-- ==== Sys2Proof/Machine/Spdm.lean ====
section
/-! DEFINITION. SPDM: connections and sessions, the requests the block answers, the hybrid extension, measurements and
the stored chains (05 R137, R141 to R154). What a message means stands in its command's operands; the bytes of DMTF's
framing are free (log 8). -/

namespace Sys2Proof.Machine

/-! Connections (05 R146, R147). -/

/-- A frame that carries a domain control message, a reset notice or a Cadence event: the header of 05 R170 with its
sender. Any other management frame carries SPDM. DEDUCED (log 8). -/
def isCtl (f : InFrame) : Bool :=
  let c := leAt f.payload 0 1
  16 ≤ f.payload.length && ((1 ≤ c && c ≤ 9) || c == 0x10 || c == 0x11) && leAt f.payload 1 1 == 0 && leAt f.payload 2 2 == f.hdr.src

/-- An SPDM frame of a peer. -/
def isSpdmFrame (v : Nat) (f : InFrame) : Bool := f.hdr.op == opMgmt && !f.hdr.mbxs && f.hdr.src == v && !isCtl f

/-- The vertex is the PARENT of a pending enrolment (05 R147). -/
def pendingParent (s : State) (v : Nat) : Bool := s.dom.enrol.any (fun e => e.parent == v && !e.committed)

/-- A peer whose bootstrap session is open; its BOOT frames do not stay in the inbox. -/
def spdmPeer (s : State) (v : Nat) : Bool := s.dom.opening.contains v || pendingParent s v

/-- An SPDM frame to a peer goes out under the bootstrap seal: from a block that is no member yet, and from a committed member
to the vertices enrolling beneath it (05 R146, R147). -/
def sendsBoot (s : State) (v : Nat) : Bool := !isMember s || s.dom.opening.contains v

/-- Take the message at hand on a connection: the admitted packet of a mailbox, with SECURED as the message is, stays
until its reply; a peer's frame leaves the inbox. -/
def spdmTake (s : State) (c : Conn) (secured : Bool) : Option State :=
  match c with
  | .mbox src => match packetOf s src .spdm with
    | some k => if hubTakes s src && !k.more && wbit (pw k.params 0) 0 == secured then some (hubTook s src) else none
    | none => none
  | .peer v => if !fwActs s then none else match popInbox s (isSpdmFrame v) with
    | some (_, t) => some t
    | none => if spdmPeer s v then some s else none

/-- A BCP_SPDM reply: SECURED as in the request, and the bytes of the response in fragments of at most 16,376; the bytes
are free (03 R100, R89; log 8). -/
def spdmReply (s : State) (src : Nat) (k : Packet) : State :=
  let n := freeN s
  let b := freeBytes n.2 (n.1 % 65537)
  let cut := (List.range (max 1 (ceilDiv b.1.length 16376))).map (fun i => slice b.1 (16376 * i) 16376)
  replyFrags b.2 src .spdm k.tag (cut.map (fun x => [pw k.params 0, toW x.length] ++ bytesWords x))

/-- Queue the frames of an SPDM message to a peer: sealed under the pair's Chord between members, else under the
bootstrap seal (05 R146). -/
def spdmSend (s : State) (v : Nat) : State :=
  let n := freeN s
  let b := freeBytes n.2 (n.1 % 65537)
  (cutReply 17 b.1).foldl (fun s x =>
    pushTx s { TxFrame.blank with dst := v, op := opMgmt, boot := sendsBoot s v, payload := x, origin := .own }) b.2

/-- Give a response on a connection; to a peer, where this block is the requester, the next message of the exchange. -/
def spdmSay (s : State) (c : Conn) (rsp : SpdmRsp) : State :=
  let s := emit s (.spdm c rsp)
  match c with
  | .mbox src => match packetOf s src .spdm with
    | some k => spdmReply s src k
    | none => s
  | .peer v => spdmSend s v

/-! Sessions (05 R150 to R152). -/

/-- A session of a connection. -/
def sessionOf (s : State) (c : Conn) (sid : Nat) : Option Session :=
  match tget s.ident.sessions sid with
  | some x => if x.conn = c then some x else none
  | none => none

/-- Replace a session. -/
def setSession (s : State) (sid : Nat) (x : Session) : State :=
  { s with ident := { s.ident with sessions := tset s.ident.sessions sid x } }

/-! Records sealed under SESSION keys (05 R150, R153, R164). -/

/-- Seal a record of the block's own under the SESSION key of a peer number and kind, through the management channel (05 R137);
none without IDENTITY or a channel. Its additional data is empty. DESIGN CHOICE (log 55). -/
def sealOwn (s : State) (peer kind : Nat) (nonce p : Bytes) : Option Bytes × State :=
  if (slotAt s 2).state ≠ 1 ∨ !channelUp s then (none, s)
  else sealUnder (sessionKey s peer kind) sessionSlot 7 nonce [] p

/-- The peer number and kind of a session record (05 R153). -/
def recordOf : Conn → Nat × Nat
  | .mbox src => (src, 3)
  | .peer v => (v, 2)

/-- What a session record holds; the spec gives it no layout. DESIGN CHOICE (log 55). -/
def sessionBytes (x : Session) : Bytes :=
  leBytes 1 (b2n x.requester + 2 * b2n x.mutualAuth + 4 * b2n x.finish + 8 * b2n x.kem + 16 * b2n x.hybrid + 32 * b2n x.rooted) ++
  x.th2 ++ x.ems ++ x.transcript ++ x.kpq ++ x.thHyb ++ keyBytes x.tk ++ x.leaf

/-- A session leaves hub RAM: its record is sealed and written, with the session ID and the count of its writes as nonce. -/
def spillSession (s : State) (sid : Nat) : State :=
  match tget s.ident.sessions sid with
  | none => s
  | some x =>
    let n := tgetD s.ident.recCount sid 0 + 1
    let p := recordOf x.conn
    let r := sealOwn s p.1 p.2 (leBytes 4 sid ++ leBytes 8 n) (sessionBytes x)
    let s := r.2
    { s with ident := { s.ident with
      records := tset s.ident.records sid (r.1.getD []), recCount := tset s.ident.recCount sid n } }

/-- Sessions resident in hub RAM: those without a record. -/
def residents (s : State) : List Nat := (s.ident.sessions.map (·.1)).filter (fun i => (tget s.ident.records i).isNone)

/-- A session is used: it comes into hub RAM, and beyond 8 residents the one of the lowest ID goes to its record. Which one goes
is the model's choice. DESIGN CHOICE (log 55). -/
def loadSession (s : State) (sid : Nat) : State :=
  let s := { s with ident := { s.ident with records := tdel s.ident.records sid } }
  match if 8 < (residents s).length then (residents s).find? (· != sid) else none with
  | some i => spillSession s i
  | none => s

/-- A session ends: with it its debug grants and, on the fabric, the bootstrap (05 R147; 13 R435). -/
def endSession (s : State) (c : Conn) (sid : Nat) : State :=
  { s with
    ident := { s.ident with
      sessions := tdel s.ident.sessions sid, records := tdel s.ident.records sid, recCount := tdel s.ident.recCount sid }
    dbg := { s.dbg with grants := tmapV s.dbg.grants (fun _ g => { g with made := tdel g.made sid }) }
    dom := { s.dom with opening := match c with
      | .peer v => s.dom.opening.filter (· != v)
      | .mbox _ => s.dom.opening } }

/-- A session past FINISH. -/
def finished (s : State) (c : Conn) (sid : Nat) : Bool := (sessionOf s c sid).any (·.finish)

/-- A message has come in a session since its FINISH (05 R151). -/
def markUsed (s : State) (c : Conn) (sid : Nat) : State :=
  match sessionOf s c sid with
  | some x => if x.finish then setSession s sid { x with used := true } else s
  | none => s

/-- Handle a message: outside a session, or in one, which needs the management channel (05 R137) and a session of this
connection, brought into hub RAM; `f` gives the response, or none when it must wait. -/
def spdmRun (c : Conn) (sid : Option Nat) (f : State → State × Option SpdmRsp) (s : State) : State :=
  match spdmTake s c sid.isSome with
  | none => s
  | some s =>
    let bad := fun (e : SpdmErr) => spdmSay s c (.error e)
    match sid with
    | some n =>
      if !channelUp s then bad .unspecified
      else if (sessionOf s c n).isNone then bad .unexpected
      else
        let r := f (loadSession s n)
        let t := if finished s c n then markUsed r.1 c n else r.1
        match r.2 with
        | some x => spdmSay t c x
        | none => t
    | none =>
      let r := f s
      match r.2 with
      | some x => spdmSay r.1 c x
      | none => r.1

/-- Run a request in a session, which must be past FINISH. -/
def inSession (c : Conn) (sid : Nat) (f : State → Session → State × Option SpdmRsp) (s : State) : State :=
  spdmRun c (some sid) (fun s => match sessionOf s c sid with
    | some x => if x.finish then f s x else (s, some (.error .unexpected))
    | none => (s, some (.error .unexpected))) s

/-- Run a request that is answered in a session or outside one; a session must be past FINISH. -/
def anywhere (c : Conn) (sid : Option Nat) (f : State → State × Option SpdmRsp) (s : State) : State :=
  spdmRun c sid (fun s => match sid with
    | some n => if finished s c n then f s else (s, some (.error .unexpected))
    | none => f s) s

/-- What FINISH settles in a session (05 R149; 13 R434). -/
def sessionFinish (x : Session) (f : SpdmFinish) : Session :=
  { x with finish := true, mutualAuth := f.mutualAuth, th2 := f.th2, ems := f.ems, leaf := f.leaf, rooted := f.rooted }

/-- A session that KEY_EXCHANGE opens. -/
def Session.open (c : Conn) (requester : Bool) : Session :=
  { conn := c, requester := requester, mutualAuth := false, finish := false, used := false, updates := 0, th2 := [], ems := [], kem := false,
    transcript := [], kpq := [], hybrid := false, thHyb := [], tk := 0, leaf := [], rooted := false }

/-- Sessions in which this block responds to a peer: at most 8 at once (05 R164). -/
def peerSessions (s : State) : Nat := tcount s.ident.sessions (fun _ x => !x.requester && match x.conn with
  | .peer _ => true
  | .mbox _ => false)

/-- KEY_EXCHANGE, and for a peer FINISH with it (05 R144, R149, R150). -/
def keyExchange (s : State) (c : Conn) (requester : Bool) (fin : Option SpdmFinish) : State × Option SpdmRsp :=
  if !s.ident.avail ∨ s.hub.drbgRefuse then (s, some (.error .unspecified))
  else if 32 ≤ s.ident.sessions.length then (s, some (.error .sessionLimit))
  else if fin.any (!·.ok) then (s, some (.error .unspecified))
  else
    let s := (draw s 48).2
    let id := s.ident.nextSession
    let x := match fin with
      | some f => sessionFinish (Session.open c requester) f
      | none => Session.open c requester
    let s := loadSession { s with ident := { s.ident with sessions := tset s.ident.sessions id x, nextSession := id + 1 } } id
    let s := match c with
      | .peer v => { s with dom := { s.dom with enrol := s.dom.enrol.map (fun e =>
          if requester && e.parent == v then { e with accepted := true } else e) } }
      | .mbox _ => s
    (s, some (.session id))

/-- SPDM_KEY_EXCHANGE (05 R150): `requester` says that this block opens it; `fin` what FINISH settled, on the fabric,
where FINISH has no row of its own. A ninth peer waits (05 R164). -/
def execSpdmKeyExchange (conn : Conn) (requester : Bool) (fin : Option SpdmFinish) (s : State) :
    Host.Outcome State Fault Refusal :=
  runEng (fun s => match conn with
    | .mbox _ => if requester then s else spdmRun conn none (fun s => keyExchange s conn false none) s
    | .peer _ => if !requester && decide (8 ≤ peerSessions s) then s
      else spdmRun conn none (fun s => keyExchange s conn requester fin) s) s

/-! The hybrid extension (05 R151, R152). -/

/-- HYB_KEM, once and first after FINISH: its request and response, each with its message code, enter the transcript. -/
def hybKem (s : State) (sid : Nat) (x : Session) (ek ct kpq : Bytes) : State × Option SpdmRsp :=
  if x.kem ∨ x.hybrid ∨ x.used then (s, some (.error .unexpected))
  else if ek.length ≠ 1568 ∨ ct.length ≠ 1568 ∨ s.hub.drbgRefuse then (s, some (.error .unspecified))
  else
    let s := (draw s 32).2
    (setSession s sid { x with kem := true, transcript := leBytes 2 1 ++ ek ++ leBytes 2 1 ++ ct, kpq := kpq }, some (.content ct))

/-- HYB_KEM (05 R151). -/
def execHybKem (conn : Conn) (sid : Nat) (ek ct kpq : Bytes) (s : State) : Host.Outcome State Fault Refusal :=
  runEng (inSession conn sid (fun s x => hybKem s sid x ek ct kpq)) s

/-- BinConcat of SPDM 1.3: length, version, label, context. PRESUMED (log 8). -/
def binConcat (n : Nat) (label : String) (ctx : Bytes) : Bytes := leBytes 2 n ++ ascii "spdm1.3 " ++ ascii label ++ ctx

/-- TK (05 R152). -/
def transferKey (x : Session) (th : Bytes) : BitVec 256 :=
  let prk := hmacSha3 x.kpq x.ems
  keyOf ((hmacSha3 prk (binConcat 32 "tvd hybrid" th ++ [1])).take 32)

/-- The session becomes hybrid. -/
def hybridOf (x : Session) : Session :=
  let th := sha3 (x.th2 ++ x.transcript)
  { x with hybrid := true, thHyb := th, tk := transferKey x th }

/-- The seed of this boot's alias. -/
def aliasSeed (s : State) : Bytes := (s.ident.aliasKey.map (·.1)).getD []

/-- Bytes 0 to 2,655 of the alias link of the hybrid chain (05 R145). -/
def aliasBody (s : State) : Bytes :=
  [2, 0, 0, 0] ++ sha3 s.ident.aliasCert ++ List.replicate 12 0 ++ mldsaPub (aliasSeed s)

/-- The alias link, signed by the DeviceID once a boot (05 R141, R145). -/
def aliasLink (s : State) : Bytes := aliasBody s ++ s.ident.aliasSig ++ [0]

/-- HYB_CHAIN (05 R151): the stored links and the alias link, which changes with the firmware. -/
def execHybChain (conn : Conn) (sid : Option Nat) (s : State) : Host.Outcome State Fault Refusal :=
  runEng (anywhere conn sid (fun s => (s, some (.content (s.ident.hybrid ++ aliasLink s))))) s

/-- The DeviceID's ML-DSA-87 public key and its signature of that key. -/
def deviceKey (s : State) (seed : Bytes) : State × Option SpdmRsp :=
  let n := freeN s
  (n.2, some (.content (mldsaPub seed ++ mldsaSig seed (mldsaPub seed) n.1)))

/-- HYB_GET_KEY (05 R151): the DeviceID key and its signature, 2,592 and 4,627 bytes, in MANUF. -/
def execHybGetKey (conn : Conn) (sid : Option Nat) (s : State) : Host.Outcome State Fault Refusal :=
  runEng (anywhere conn sid (fun s =>
    if s.otp.lc ≠ .manuf then (s, some (.error .unsupportedRequest))
    else match s.ident.devId with
      | none => (s, some (.error .unspecified))
      | some d => deviceKey s d.1)) s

● **Work to be completed**
Of the lines above, extract only those from the line with "FINISH (05 R151). -/" to the line with "connection, brought into", both included, exactly as written.

● **Exercise response**
/-- A message has come in a session since its FINISH (05 R151). -/
def markUsed (s : State) (c : Conn) (sid : Nat) : State :=
  match sessionOf s c sid with
  | some x => if x.finish then setSession s sid { x with used := true } else s
  | none => s

/-- Handle a message: outside a session, or in one, which needs the management channel (05 R137) and a session of this
connection, brought into hub RAM; `f` gives the response, or none when it must wait. -/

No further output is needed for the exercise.